Недовольная Марья одевалась. «Ох, несчастье, несчастье», — тревожно металась Раиса Михайловна. Андрюша стал ей чудовищно дорог, значительно дороже ковра. Наскоро собрались в путь. Заглянул сосед Бесшумов, растревоженный криками малыша, которые он принял за воздушную тревогу. Пожевав бумагу, он сонно скрылся, промычав про несоответствие.
По дороге к врачам Марья расплакалась.
— Ты чево? — спросила ее Раиса Михайловна.
— Жалко Андрюшу, — ответила та.
Она жалела также свои мысли, которые вились вокруг ее лба, как бабочки. Детская больница была сумрачна, и люди в белых халатах были в ней строгие, почти как ружья.
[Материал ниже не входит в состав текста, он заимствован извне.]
theorem Observed.calm (h : Observed s t) : Calm s t := ⟨fun ⟨items, conv, idle⟩ => by
  have rings := congrArg (fun x : State => x.rings.items) h.1
  have cv := congrArg (fun x : State => x.cv.conv) h.1
  refine ⟨⟨rings.trans items, cv.trans conv, fun m i => ?_⟩, h.mem⟩
  have port := congrArg Stall.port (h.2 m)
  have idle := idle m i
  rw [← show (t.stall m).port = (s.stall m).port from port] at idle
  exact idle⟩

theorem Logged.calm (h : Logged s t) : Calm s t := ⟨fun ⟨items, conv, idle⟩ => by
  have cv := h.keeps (fun x : State => x.cv.conv)
  refine ⟨⟨h.items.trans items, cv.trans conv, fun m i => ?_⟩, h.mem⟩
  unfold State.stall
  rw [h.stalls]
  exact idle m i⟩

/-- An update of a stall under which no porter of it begins to move. -/
theorem updStall_calm (s : State) (n : Nat) (f : Stall → Stall) (hf : ∀ x : Stall, (f x).port = x.port ∨ (f x).port = []) :
    Calm s (s.updStall n f) := ⟨fun ⟨items, conv, idle⟩ => by
  refine ⟨⟨items, conv, fun m i => ?_⟩, rfl⟩
  rw [State.stall_updStall]
  split
  · rcases hf (s.stall n) with h | h
    · rw [h]; exact idle n i
    · rw [h]; rfl
  · exact idle m i⟩

theorem porterStop_calm (s : State) (n i : Nat) : Calm s (s.porterStop n i) := ⟨fun rest => by
  have still : s.porterStop n i = s := by
    unfold State.porterStop
    extract_lets p
    have idle : p.busy = false := rest.2.2 n i
    rw [idle]
    rfl
  rw [still]
  exact ⟨rest, rfl⟩⟩

theorem orphan_calm (s : State) (f : TOwner → Bool) : Calm s (s.orphan f) := ⟨fun ⟨items, conv, idle⟩ => by
  have still : s.waitsWithdraw f 0x12 = s := by
    unfold State.waitsWithdraw
    rw [conv]
    rfl
  unfold State.orphan
  rw [still]
  exact ⟨⟨items, congrArg (List.map _) conv, idle⟩, rfl⟩⟩

theorem boundary_calm (s : State) (n : Nat) : Calm s (s.boundary n) := by
  unfold State.boundary
  exact updStall_calm s n _ (fun _ => .inl rfl)

theorem halt_calm (s : State) (n : Nat) : Calm s (s.halt n) := by
  unfold State.halt
  extract_lets a b c
  have stopped : Calm s a := (porterStop_calm ..).trans (porterStop_calm ..)
  have told : Calm a (a.selEvent n 5) := by
    unfold State.selEvent
    exact .ite (selEmit_observed ..).calm (.refl a)
  have discarded : Calm b c := updStall_calm b n _ (fun _ => .inr rfl)
  exact (((stopped.trans (.ite told (.refl a))).trans discarded).trans (orphan_calm c _)).trans (boundary_calm ..)

theorem haltWork_calm (s : State) (w : Work) : Calm s (s.haltWork w) := .foldl halt_calm _ _

theorem endItems_calm (s : State) (f : Item → Bool) (st : Nat) : Calm s (s.endItems f st) := ⟨fun rest => by
  have still : s.endItems f st = s := by
    unfold State.endItems
    rw [rest.1]
    rfl
  rw [still]
  exact ⟨rest, rfl⟩⟩

theorem updJis_calm (s : State) (p : Nat) (f : JPitch → JPitch) : Calm s (s.updJis p f) := ⟨fun rest => ⟨rest, rfl⟩⟩

theorem slotStale_calm (s : State) (p k st : Nat) : Calm s (s.slotStale p k st) := by
  unfold State.slotStale
  extract_lets a b
  have stopped : Calm s a := .ite ((haltWork_calm ..).trans (updJis_calm ..)) (.refl s)
  exact (stopped.trans (endItems_calm ..)).trans (updJis_calm ..)

theorem migrate_calm (s : State) (p k i n : Nat) : Calm s (s.migrate p k i n) := by
  unfold State.migrate
  split
  · exact .ite (slotStale_calm ..) ((haltWork_calm ..).trans (updJis_calm ..))
  · exact slotStale_calm ..

theorem jisStallGone_calm (s : State) (n : Nat) : Calm s (s.jisStallGone n) := by
  unfold State.jisStallGone
  refine .foldl (fun s p => ?_) _ _
  extract_lets l a b
  have again : Calm a b := .foldl (fun s x => migrate_calm ..) _ _
  exact ((updJis_calm ..).trans again).trans (.foldl (fun s x => migrate_calm ..) _ _)

/-- With no window operation in flight none ends. -/
theorem slotsEnd_idle (st : Nat) (f : Nat → Bool) (h : ∀ p n, (s.slot p n).busy = false) : s.slotsEnd st f = s := by
  unfold State.slotsEnd
  generalize List.range 64 = slots
  refine List.foldl_fixed' (fun p => ?_) _
  refine List.foldl_fixed' (fun n => ?_) _
  extract_lets d w touched
  have idle : d.busy = false := h p n
  rw [if_neg (by rw [idle]; simp)]

theorem dlAppend_rest (s : State) (r : Word) : s.dlAppend r = { s with dl := (s.dlAppend r).dl } := by
  unfold State.dlAppend
  extract_lets d
  split <;> rfl

theorem fpEvent_logged (s : State) : Logged { s with boot := s.fpEvent.boot } s.fpEvent := by
  unfold State.fpEvent
  split
  · have logged := raiseAll_logged { s with boot := { s.boot with fpgen := s.boot.fpgen + 2, changed := true, changedAt := s.time } }
    generalize State.raiseAll _ = t at logged ⊢
    have boot : t.boot = _ := logged.keeps State.boot
    rw [boot]
    exact logged
  · exact .refl s

/-- The floor plan names stall n as retired, and what its block reads is kept (12 R273; 22 R476). -/
def State.leaves (s : State) (n cause : Nat) : State := State.keepBlock { s with fp := Tab.set s.fp n { state := 2, cause := cause } } n

theorem leaves_setup (s : State) (n cause : Nat) : (s.leaves n cause).setup = s.setup := rfl

theorem leaves_retStat (s : State) (n cause : Nat) : (s.leaves n cause).svc.retStat = s.svc.retStat := rfl

theorem leaves_fp (s : State) (n cause : Nat) : (s.leaves n cause).fp = Tab.set s.fp n { state := 2, cause := cause } := rfl

theorem leaves_calm (s : State) (n cause : Nat) : Calm s (s.leaves n cause) := ⟨fun rest => ⟨rest, rfl⟩⟩

/-- Stall n has retired with a cause (12 R273; 18 R404). -/
structure StallRetires (s : State) (n cause : Nat) (t : State) : Prop where
  setup : t.setup = s.setup
  retStat : t.svc.retStat = s.svc.retStat
  fp : t.fp = Tab.set s.fp n { state := 2, cause := cause }
  count : t.ledgerAt (stallRec n 6) = min (2 ^ 64 - 1) cause
  mem : s.Resting → (∀ p k, (s.slot p k).busy = false) → t.mem = s.mem

/-- A record of the defect list and its event enter nothing but the list, FPGEN and the messages. -/
theorem recorded_keeps {β : Type} (s : State) (r : Word) (k : State → β) (hk : ∀ s d b, k { s with dl := d, boot := b } = k s) :
    k (s.dlAppend r).fpEvent.unlogged = k s.unlogged := by
  have logged := (fpEvent_logged (s.dlAppend r)).keeps k
  rw [logged, dlAppend_rest]
  exact hk s.unlogged _ _

theorem stallEnds_calm (st : Nat) (h : ∀ p k, (s.slot p k).busy = false) : Calm s (s.stallEnds n st) := by
  unfold State.stallEnds
  rw [slotsEnd_idle st _ h]
  exact endItems_calm ..

/-- A stall retires in four stages: its work ends, the floor plan names it, Jisan's slots leave it, and the records are made. -/
theorem stallRetires_of {a b c d : State} {cause : Nat} (r : Word) (ended : Ended s a) (named : b = a.leaves n cause) (gone : Ended b c)
    (counted : Counted c d) (count : d.ledgerAt (stallRec n 6) = min (2 ^ 64 - 1) cause)
    (calm : (∀ p k, (s.slot p k).busy = false) → Calm s c) : StallRetires s n cause (d.dlAppend r).fpEvent := by
  have setup : b.setup = a.setup := by rw [named, leaves_setup]
  have retStat : b.svc.retStat = a.svc.retStat := by rw [named, leaves_retStat]
  have fp : b.fp = Tab.set a.fp n { state := 2, cause := cause } := by rw [named, leaves_fp]
  refine ⟨?_, ?_, ?_, ?_, fun rest idle => ?_⟩
  · have kept := recorded_keeps d r State.setup (fun _ _ _ => rfl)
    have named := counted.keeps State.setup (fun _ _ => rfl)
    exact kept.trans (named.trans (gone.setup.trans (setup.trans ended.setup)))
  · have kept := recorded_keeps d r (fun x => x.svc.retStat) (fun _ _ _ => rfl)
    have named := counted.keeps (fun x => x.svc.retStat) (fun _ _ => rfl)
    exact kept.trans (named.trans (gone.retStat.trans (retStat.trans ended.retStat)))
  · have kept := recorded_keeps d r State.fp (fun _ _ _ => rfl)
    have named := counted.keeps State.fp (fun _ _ => rfl)
    rw [ended.fp] at fp
    exact kept.trans (named.trans (gone.fp.trans fp))
  · have kept := recorded_keeps d r (fun x => x.ledgerAt (stallRec n 6)) (fun _ _ _ => rfl)
    exact kept.trans count
  · rw [State.fpEvent_mem, State.dlAppend_mem, counted]
    exact ((calm idle).stays rest).2

theorem retireStall_retires {cause : Nat} (h1 : (s.fpOf n).state ≠ 1) (h2 : (s.fpOf n).state ≠ 2) :
    StallRetires s n cause (s.retireStall n cause) := by
  unfold State.retireStall
  rw [if_neg (not_or.2 ⟨h1, h2⟩)]
  extract_lets a b c d
  have ended : Ended s a := (stallEnds_ended s n 0x11).trans (halt_halted _ n).ended
  have named : b = a.leaves n cause := rfl
  have gone : Ended b c := (jisStallGone_ended b n).trans (logEvent_logged ..).ended
  have counted : Counted c d := (ledgerSet_counted ..).trans (ledgerSet_counted ..)
  have count : d.ledgerAt (stallRec n 6) = min (2 ^ 64 - 1) cause := (ledgerAt_ledgerSet ..).trans (if_pos rfl)
  refine stallRetires_of _ ended named gone counted count (fun idle => ?_)
  have halted : Calm s a := (stallEnds_calm 0x11 idle).trans (halt_calm ..)
  have removed : Calm a b := leaves_calm ..
  exact ((halted.trans removed).trans (jisStallGone_calm b n)).trans (logEvent_logged ..).calm

end

/-! ## RETIRECMD and SALVAGE -/

section
variable {s t : State} {q : Req} {v : W32} {n : Nat}

/-- A write to a register of the setup page that a requester reaches (22 R466). -/
theorem setupTry_of_open (ho : s.setupOpen q) (off bytes : Nat) (ok : Bool) (f : State → State) :
    s.setupTry q off bytes ok f = if ok then f s else s.accessError q 0 off bytes true := by
  obtain ⟨reached, running⟩ := ho
  simp [State.setupTry, reached, running]

theorem retireCmd_eq (hq : inReq q = true) (ho : s.setupOpen q) : exec (.retireCmd q v) s =
    .next (if svcWriter q && s.published then s.retireCmd v else s.accessError q 0 0x2118 4 true) := by
  change run (inReq q) _ = _
  rw [setupTry_of_open ho, run, hq]
  rfl

theorem salvage_eq (hq : inReq q = true) (ho : s.setupOpen q) : exec (.salvage q v) s =
    .next (if svcWriter q && s.published then s.salvageCmd v else s.accessError q 0 0x2110 4 true) := by
  change run (inReq q) _ = _
  rw [setupTry_of_open ho, run, hq]
  rfl

theorem service_refused (hq : inReq q = true) (ho : s.setupOpen q) (h : svcWriter q = false ∨ s.published = false) :
    exec (.retireCmd q v) s = .next (s.accessError q 0 0x2118 4 true) ∧ exec (.salvage q v) s = .next (s.accessError q 0 0x2110 4 true) := by
  have refused : (svcWriter q && s.published) = false := by
    rcases h with h | h <;> simp [h]
  rw [retireCmd_eq hq ho, salvage_eq hq ho, refused]
  exact ⟨rfl, rfl⟩

/-- A GO bit, once set, reads 1 (00 R7; log entry 40). -/
theorem go_bit (r v : W32) (k : Nat) :
    (r ||| v) &&& BitVec.twoPow 32 k = if bit32 v k = true then BitVec.twoPow 32 k else r &&& BitVec.twoPow 32 k := by
  have named : bit32 v k = v.getLsbD k := by
    rw [BitVec.getLsbD, Nat.testBit_eq_decide_div_mod_eq]
    rfl
  rw [BitVec.and_twoPow, BitVec.and_twoPow, BitVec.getLsbD_or, named]
  cases v.getLsbD k <;> simp

/-- RETIRECMD without GO names a stall. -/
theorem retireCmd_names (h : bit32 v 8 = false) :
    s.retireCmd v = s.setRw32 0x2118 (BitVec.ofNat 32 (fld32 v 0 8) ||| (s.rw32 0x2118 &&& 0x100)) := by
  have go : (s.rw32 0x2118 ||| v) &&& 0x100 = s.rw32 0x2118 &&& 0x100 := (go_bit _ v 8).trans (by rw [h]; rfl)
  unfold State.retireCmd
  extract_lets n u a w b
  have hu : u = s.setRw32 0x2118 (BitVec.ofNat 32 n ||| (s.rw32 0x2118 &&& 0x100)) := by simp only [u, go]
  rw [h, if_pos (by decide), hu]

/-- What keeps a stall from retiring on command (18 R404). -/
def State.retireFree (s : State) (n : Nat) : Prop :=
  s.hostKernel n = false ∧ (s.fpOf n).state ≠ 1 ∧ (s.fpOf n).state ≠ 2 ∧ s.svc.retire.contains n = false

/-- RETIRECMD as read after GO, and its STATUS. -/
def State.retireSet (s : State) (n st : Nat) : State :=
  let u := s.setRw32 0x2118 (BitVec.ofNat 32 n ||| 0x100)
  { u with svc := { u.svc with retStat := st } }

theorem retireSet_rw32 (s : State) (n st : Nat) : (s.retireSet n st).rw32 0x2118 = BitVec.ofNat 32 n ||| 0x100 :=
  (State.rw32_setRw32 s 0x2118 0x2118 (BitVec.ofNat 32 n ||| 0x100)).trans (if_pos rfl)

theorem retireCmd_go (h : bit32 v 8 = true) : s.retireCmd v =
    if s.hostKernel (fld32 v 0 8) ∨ (s.fpOf (fld32 v 0 8)).state = 1 ∨ (s.fpOf (fld32 v 0 8)).state = 2 ∨
        s.svc.retire.contains (fld32 v 0 8) then
      s.retireSet (fld32 v 0 8) 0x24
    else if s.inStep (fld32 v 0 8) then
      { s.retireSet (fld32 v 0 8) 0 with svc := { s.svc with retStat := 0, retire := s.svc.retire ++ [fld32 v 0 8] } }
    else (s.retireSet (fld32 v 0 8) 0).retireStall (fld32 v 0 8) 11 := by
  have go : (s.rw32 0x2118 ||| v) &&& 0x100 = 0x100 := (go_bit _ v 8).trans (by rw [h]; rfl)
  unfold State.retireCmd
  extract_lets n u a w b
  have hu : u = s.setRw32 0x2118 (BitVec.ofNat 32 n ||| 0x100) := by simp only [u, go]
  have hw : w = s.retireSet n 0 := by
    simp only [w, a, hu]
    rfl
  rw [h, if_neg (by decide), hw, hu]
  rfl

theorem retire_refused (h : bit32 v 8 = true) (hf : ¬ s.retireFree (fld32 v 0 8)) : s.retireCmd v = s.retireSet (fld32 v 0 8) 0x24 := by
  rw [retireCmd_go h, if_pos]
  by_contra none
  simp only [not_or, Bool.not_eq_true] at none
  exact hf none

theorem retire_goes (h : bit32 v 8 = true) (hf : s.retireFree (fld32 v 0 8)) : s.retireCmd v =
    if s.inStep (fld32 v 0 8) then
      { s.retireSet (fld32 v 0 8) 0 with svc := { s.svc with retStat := 0, retire := s.svc.retire ++ [fld32 v 0 8] } }
    else (s.retireSet (fld32 v 0 8) 0).retireStall (fld32 v 0 8) 11 := by
  obtain ⟨kernel, retired, gone, waits⟩ := hf
  rw [retireCmd_go h, if_neg (by rw [kernel, waits]; simp [retired, gone])]

theorem resting_of_quiet (h : s.pitchesQuiet) : s.Resting := ⟨h.1, h.2.1, h.2.2.2.2⟩

/-- A stall of no work retires at once with cause 11 (18 R404). -/
theorem retire_at_once (hf : s.retireFree n) : let t := (s.retireSet n 0).retireStall n 11
    t.rw32 0x2118 = BitVec.ofNat 32 n ||| 0x100 ∧ t.svc.retStat = 0 ∧ t.fpOf n = { state := 2, cause := 11 } ∧
    (∀ m, m ≠ n → t.fpOf m = s.fpOf m) ∧ t.ledgerAt (stallRec n 6) = 11 ∧ (s.pitchesQuiet → t.mem = s.mem) := by
  obtain ⟨-, retired, gone, -⟩ := hf
  have retires := retireStall_retires (s := s.retireSet n 0) (n := n) (cause := 11) retired gone
  generalize (s.retireSet n 0).retireStall n 11 = t at retires
  obtain ⟨setup, retStat, fp, count, mem⟩ := retires
  have named : ∀ m, t.fpOf m = if m = n then { state := 2, cause := 11 } else s.fpOf m := fun m => by
    rw [State.fpOf, fp]
    exact Tab.get_set ..
  refine ⟨?_, retStat, (named n).trans (if_pos rfl), fun m hm => (named m).trans (if_neg hm), ?_, fun quiet => ?_⟩
  · rw [← retireSet_rw32 s n 0, State.rw32, setup, State.rw32]
  · rw [count]; rfl
  · exact mem (resting_of_quiet (s := s.retireSet n 0) quiet) quiet.2.2.2.1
Раисе Михайловне велели приехать за дитем спустя, когда точно скажут по телефону. На другой день обнаружилось, что посещать больного ребенка нельзя: в больнице объявили карантин.
Одуревшая Раиса Михайловна целыми часами бродила по квартире. «Хорошо еще, что муж не скоро вернется», — думала она. Звонила в больницу, ей отвечали коротко: «Все, что нужно, будет сделано». Одна Марья была веселая. Она говорила соседу Бесшумову, что ребенок все равно умрет, но-де от этого Раиса Михайловна должна только веселиться. Когда Бесшумов, пожевав бумагу, спрашивал «почему веселиться», Марья загадочно улыбалась и отвечала только, что будет больше свету. Она везде находила свет, но в то же время плакала от постоянного присутствия мрака. Правда, плакала по-особому, без плача в душе, так что слезы катились по ней, как по железу.
Откуда-то появилась черненькая старушка; посмотрев на все круглыми глазами, она сказала, что любит тьму…
Раиса Михайловна все болела за испорченный ковер и, не зная, что с ним делать, скрутила из него валик для дивана. «Все-таки нашел применение», — сказала она про себя.
…В больнице было светло и пусто. Андрюша все время плакал. «Сейчас тебе не будет больно», — сказал ему высокий и умный врач. И правда, малыша внимательно усыпили, прежде чем отнять две кисти рук (почти все косточки внутри были переломаны и измельчены ударами ножниц, и — чтобы не началась гангрена — это был единственный выход). Поэтому, уже после того как отрезали его кисточки, Андрюше стало легко-легко; только когда его перебинтовывали, он помахал своими культяпками и удивился: «А где мои ручки?» И даже не заплакал.
…Когда мамаша приняла из больницы своего малыша, сморщенного в улыбке и отсутствии, то сначала она ничего не соображала. Все пыталась развязать культяпки и проверить: есть ручки или нет? Привезла домой на такси, как все равно с праздника. Марья раздела дитя и, крякнув, потащила его играть в прятки. И все улыбалась в окно чучельным, ставшим не по-здешнему лохматым лицом. Во время пряток уснула и опять видела ангела, которого в то же время не видела. Андрюша лизнул ее сонный, замогильный нос и помахал культяпками, как бы здороваясь. «А где мои ручки, мамочка?» — тосковал он и, как тень, плелся за мамой, куда бы она ни пошла. Раиса Михайловна драила пол. Из кухни раздавался храп Марьи, считавшей, что у нее пухнет живот.